It was not a question of claiming domination over nature. This would have been considered blasphemous. But the results were clear. If you put the fleecy and fatty ‘New Leicester’ sheep of Robert Bakewell before the scrawny and ragged specimens of other farmers, the differences were obvious. Within the course of the eighteenth century the average weight of a sheep at Smithfield rose from 28 lb to 80 lb.
That power of change was not exclusively reserved for the beasts of the field. Beneath the soil lay the potential for transformations just as great. The first stage of industrial growth was marked by the transition from wood to coal, from organic to mineral, from a local and perishable source to a substance that seemed to be as old and as imperishable as time. Coal was the foundation. Yet first it had to be reached from the bowels of the earth.

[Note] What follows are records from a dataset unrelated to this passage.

-- ==== Sys2Proof/Syntax.lean ====
section
/-!
DEFINITION. The commands of the IG940: one constructor of Instr for each row of spec/opcode_table.json, with the
operands the row's command carries, and the plain data those operands are made of.
-/
namespace Sys2Proof

/-- The nine strap bits of a strap-reading die (R16, R17): site ID, role code, variant code. -/
structure Straps where
  site : BitVec 3 := 0
  role : BitVec 2 := 0
  variant : BitVec 4 := 0
  deriving DecidableEq, Repr

/-- The settings of a CAN controller (R333, R336): the bit rates of its arbitration and data phase, the sample point (in tenths of a
percent) and synchronisation jump width (in time quanta) of each, and the transmitter delay compensation offset (in ns). -/
structure CanTiming where
  arbRate : Nat := 0
  arbSample : Nat := 0
  arbSjw : Nat := 0
  dataRate : Nat := 0
  dataSample : Nat := 0
  dataSjw : Nat := 0
  tdc : Nat := 0
  deriving DecidableEq, Repr

/-- What the checks of R53 find in a firmware image: whether the signature verifies against the fused key, the
security version, the Eztos or Uathal revisions it supports, the (DIE_TYPE, REVISION)
pairs it recognises (R40), the lowest island B security version that it lists (R437), and for a Uathal image whether SFD_CAN runs
CAN FD, and its settings (R336). -/
structure FwImage where
  sigOk : Bool := false
  version : Nat := 0
  revisions : List Byte := []
  recognised : List (Nat × Byte) := []
  minB : Nat := 0
  sfdCanFd : Bool := false
  sfdCan : CanTiming := {}
  deriving DecidableEq, Repr

/-- An image slot of a boot flash with its slot record (R55): a write count and its bitwise complement. -/
structure FwSlot where
  image : FwImage := {}
  count : BitVec 32 := 0
  compl : BitVec 32 := 0
  deriving DecidableEq, Repr

/-- What the Uathal die finds at its own power-on: its straps, its 32-byte identity record, its boot flash where it
was programmed from outside, the groups that its start-up injection test fails, and the pairing key in its fuses (R16, R19, R434-R436,
R447). -/
structure SfdInputs where
  straps : Straps := {}
  ident : List Byte := []
  flash : Option (List FwSlot) := none
  testFail : BitVec 64 := 0
  pairKey : List Byte := []
  deriving DecidableEq, Repr

/-- What the host sets in the endpoint's configuration space when it enumerates it (R69, R72): log2 of the size of BAR2, and the
maximum payload and read request sizes in bytes. -/
structure HostSetup where
  winLog2 : Nat := 28
  maxPayload : Nat := 512
  maxReadReq : Nat := 4096
  deriving DecidableEq, Repr

/-- What the dies of the package find at reset release (R16, R19): the straps and the 32-byte identity records of the
Eztos die and of CD0-CD3, the identity records of MD0-MD3, and the groups that island A's start-up injection test
and guard and deadline timer tests fail (R447, R462); the boot flash where it was programmed from outside; and the 16-byte descriptor
of the partner die (vendor ID, device ID, revision, signature); the pairing key in the Eztos fuses (R436); and what the arrays of the memory dies will be found to hold: words
(by number) that ECC corrects (1) or finds uncorrectable (2) when a command that carries no outcome of its own next reads them
(R304, R305). -/
structure PkgInputs where
  enum : HostSetup := {}
  iodStraps : Straps := {}
  iodIdent : List Byte := []
  cdStraps : List Straps := []
  cdIdent : List (List Byte) := []
  mdIdent : List (List Byte) := []
  flash : Option (List FwSlot) := none
  testFail : BitVec 64 := 0
  timersOk : Bool := true
  partner : List Byte := []
  pairKey : List Byte := []
  arrayErrs : List (Nat × Nat) := []
  deriving DecidableEq, Repr

/-- What comparator slot `slot` of group `group` showed in an injection test (R445), where it is not a flag of the inverted pattern that
the fault collector recorded: the mismatches flagged in it, as groups with their syndromes, and whether the collector recorded them. -/
structure CmpSeen where
  group : Nat
  slot : Nat
  flags : List (Nat × Nat)
  recorded : Bool := true
  deriving DecidableEq, Repr

/-- The 32 bytes of a waggle message (R29). -/
abbrev WaggleMsg := List Byte

/-- The end of a link at which a message arrives: the follower's or the leader's. -/
structure LinkEnd where
  link : Nat
  toFollower : Bool
  deriving DecidableEq, Repr

/-- A ramp limiter's estimate of a die's power, and of the part of it that is best-effort duty, in mW (R63, R64). -/
structure DieEstimate where
  mw : Nat
  be : Nat
  deriving DecidableEq, Repr

/-- A job that starts, by its key, with its estimated power in mW on the dies CD0-CD3 (R64). -/
structure JobBegin where
  job : Nat
  est : List Nat
  deriving DecidableEq, Repr

/-- The end of a forager's DRAM transfer; `bad` are the byte offsets in it of the 64-bit words that read with a double-bit error
(R178). -/
structure XferEnd where
  forager : Nat
  bad : List Nat
  deriving DecidableEq, Repr

/-- The end of a forager's scratchpad operation; `ue` says that its reads met a double-bit error (R178). -/
structure OpEnd where
  forager : Nat
  ue : Bool
  deriving DecidableEq, Repr

/-- The end of a CAN message's reception: how many of the receive buffers the firmware emptied since the last, and how many ns ago the
sample point of its start-of-frame bit was (R336, R351). -/
structure CanArrival where
  taken : Nat
  ago : Nat := 0
  deriving DecidableEq, Repr

/-- The end of a CAN frame's transmission: the port, and how many ns ago the sample point of its start-of-frame bit was (R351). -/
structure CanEnd where
  port : Nat
  ago : Nat := 0
  deriving DecidableEq, Repr

/-- The start of a PWM output's period; `sub` is the sub-tick part of its capture in tenths of ns, which come in steps of 3.2 ns
(R351, R352). -/
structure PwmStart where
  out : Nat
  sub : Nat
  deriving DecidableEq, Repr

/-- A JOIN_DONE message, and whether island B reports its PLL locked with it (R436, R66). -/
structure JoinReport where
  msg : List Byte
  lock : Bool
  deriving DecidableEq, Repr

/-- Where a scheduled read delivers its row or word (R129, R135, R138): an input buffer of a set of cells, a row of
their shadow tiles, 32 of the 64 weight scales of a shadow tile, the 32 input scales of a buffer, or 8 lanes of a
vector register. -/
inductive RdDst where
  | input (cells : BitVec 8) (buf : Nat)
  | weights (cells : BitVec 8) (row : Nat)
  | wscales (cells : BitVec 8) (half : Nat)
  | iscales (cells : BitVec 8) (buf : Nat)
  | vreg (r : Nat) (pos : Nat)
  deriving DecidableEq, Repr

/-- What a scheduled write stores: a 32-byte word of a vector register, 8 lanes from lane 8 × `pos` (R139), or a whole row.  Spec/
names no engine that makes a wide write: its row comes with the operation (DESIGN CHOICE; log entry 108). -/
inductive WrSrc where
  | vreg (r : Nat) (pos : Nat)
  | row (bytes : List Byte)
  deriving DecidableEq, Repr

/-- A conversion of the vector engine (R159, R168): the format code (8: INT32 of a drained entry), `n` values; the register and byte
position of the packed elements, and of the block scales in MXFP4; the register and first lane of the FP32 values. -/
structure Conv where
  fmt : Nat
  n : Nat
  reg : Nat
  pos : Nat
  sreg : Nat := 0
  spos : Nat := 0
  vreg : Nat
  lane : Nat := 0
  deriving DecidableEq, Repr

/-- The vector engine's FP32 operations (R132, R165, R166). -/
inductive VOp where
  | add | sub | mul | fma | max | min | lt | le | eq | recip | sqrt | exp2 | exp
  deriving DecidableEq, Repr

/-- What an identity read returns (R21). -/
inductive IdSrc where
  | word (n : Nat)
  | jobIndex
  | argument (n : Nat)
  deriving DecidableEq, Repr

/-- A forager DRAM transfer (R141, R180, R184).  Its descriptor encoding is the toolkit's; these are the effects it
names: the direction, the memory object and offset, the comb and scratchpad address, the size in bytes, the
CONSUMERS of a MARK (0: none), whether source slots are released, another label that it names (R280), its HINT (R294) and its
DEADLINE, where it gives one (R317). -/
structure DramXfer where
  toSpad : Bool
  obj : Nat
  off : Nat
  comb : Nat
  spad : Nat
  size : Nat
  mark : Nat := 0
  release : Bool := false
  label : Option Nat := none
  hint : Nat := 0
  deadline : Option Nat := none
  deriving DecidableEq, Repr

/-- A forager descriptor: a scratchpad operation of R192 (32 bytes) or a DRAM transfer. -/
inductive Desc where
  | op (bytes : List Byte)
  | dram (x : DramXfer)
  deriving DecidableEq, Repr

/-- What a WEMIT carries (R202). -/
structure Wemit where
  group : Nat
  buf : Nat
  cells : BitVec 8
  n : Nat
  nch : Nat
  xb : Int
  xin : Int
  stride : Nat
  width : Nat
  pad : Nat
  rowpad : Bool
  eb : Nat
  deriving DecidableEq, Repr

/-- A scheduled operation of a bundle (R132, R201, R188).  The binary encoding of bundles is the toolkit's (R134);
this is what each operation says.  `err` on a read: 0 none, 1 a corrected ECC error in its row, 2 an uncorrectable
one (R178). -/
inductive BOp where
  | read (wide : Bool) (addr : Nat) (dst : RdDst) (release : Bool) (err : Nat)
  | write (addr : Nat) (src : WrSrc) (mark : Nat)
  | swap (cell : Nat)
  | stream (cell fmt wfmt bank entry buf vec : Nat) (acc : Bool)
  | drain (cell bank entry reg half : Nat)
  | vector (op : VOp) (a b c dst : Nat)
  | toFp32 (c : Conv)
  | fromFp32 (c : Conv)
  | identity (src : IdSrc) (dst : Nat)
  | descriptor (f : Nat) (d : Desc)
  | wload (addr line half : Nat) (release : Bool) (err : Nat)
  | wemit (w : Wemit)
  | cacheRead (wide : Bool) (addr : Nat) (dst : RdDst) (err : Nat)
  | cacheWrite (addr : Nat) (src : WrSrc)
  | tileStart (table : Nat) (index : Nat)
  | tileEnd
  | attnStart (table : Nat) (index : Nat)
  | attnEnd
  deriving DecidableEq, Repr

/-- A request to device memory as its requester makes it (R293): KIND 0 read, 1 write, 2 atomic larger-of; the address and the
number of its words; of a write the byte enables, the data and the poison of each word; HINT (R294); the label that its
record or descriptor names, whether it is for a honey page (R315), and the deadline that a forager transfer or an engine
supplies (R317); its SOURCE (R308). -/
structure DramReq where
  kind : Nat
  addr : Nat
  words : Nat
  mask : List (BitVec 64) := []
  data : List Byte := []
  hint : Nat := 0
  label : Nat := 0
  honey : Bool := false
  deadline : Option Nat := none
  poison : List Bool := []
  source : Nat
  deriving DecidableEq, Repr

/-- A CAN or CAN FD frame (R333, R336). -/
structure CanFrame where
  id : Nat := 0
  ide : Bool := false
  fdf : Bool := false
  brs : Bool := false
  data : List Byte := []
  deriving DecidableEq, Repr

/-- A CSI-2 packet (R333, R334): virtual channel, data type, the 16 bits of a short packet's data field, a long packet's payload,
its header (0 sound, 1 a single-bit error, 2 uncorrectable) and whether its payload fails CRC. -/
structure CsiPacket where
  vc : Nat
  dtype : Nat
  word : Nat := 0
  payload : List Byte := []
  header : Nat := 0
  crcBad : Bool := false
  deriving DecidableEq, Repr

/-- A sensor that the firmware configuration lists (R339): KIND 4 or 5, its port reference and KEY. -/
structure CfgSensor where
  kind : Nat
  port : Nat
  key : Nat
  deriving DecidableEq, Repr

/-- An ISOBUS port of the firmware configuration (R346). -/
structure CfgIsobus where
  port : Nat
  name : Nat
  selfConfig : Bool
  addr : Nat
  deriving DecidableEq, Repr

/-- A stretch of DRAM that the firmware's memory plan reserves (R287, R325): base, size and partition ID 17-20. -/
structure CfgRange where
  base : Nat
  size : Nat
  partition : Nat
  hostVisible : Bool := false
  deriving DecidableEq, Repr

The old fashion of excavating coal had been laborious and dangerous. The miners were lowered by rope many fathoms beneath the surface, where they took their place at the end of the track that they had already worked. They knelt, stooped or lay on one side in order to hack the coal from the main seam by means of pick, wedge or hammer; illustrations show them lying beneath immense layers of coal, as if they were likely at any moment to be crushed and obliterated. Their coal was taken away by pit ponies or by women and children who dragged large baskets from chains fastened to their waists. The hazards were everywhere, from gushing water to falling rocks and escaping steam, from asphyxiation by ‘choke-damp’ to suffocation in thick clouds of smoke and dust. Miners have always been associated with the dark and with subterranean depths; that is why they have generally been regarded with superstitious awe or irrational fear. They lived in darkness.
The inevitable cost to life was believed to be an economic, rather than a social, calamity. The loss of time, and men, meant loss of money. When the interests of the landowners and the mine-owners were at risk, of course, there was at least an incentive for remedial action. One of the most persistent and damaging problems was that of water gathering in the bases and hollows of the mines. ‘Horse-gins’, by which a wooden gear mechanism was driven by a horse trudging in a circle, bringing up buckets of water, was a first and not particularly efficient response; the contraption was also used to bring up coal.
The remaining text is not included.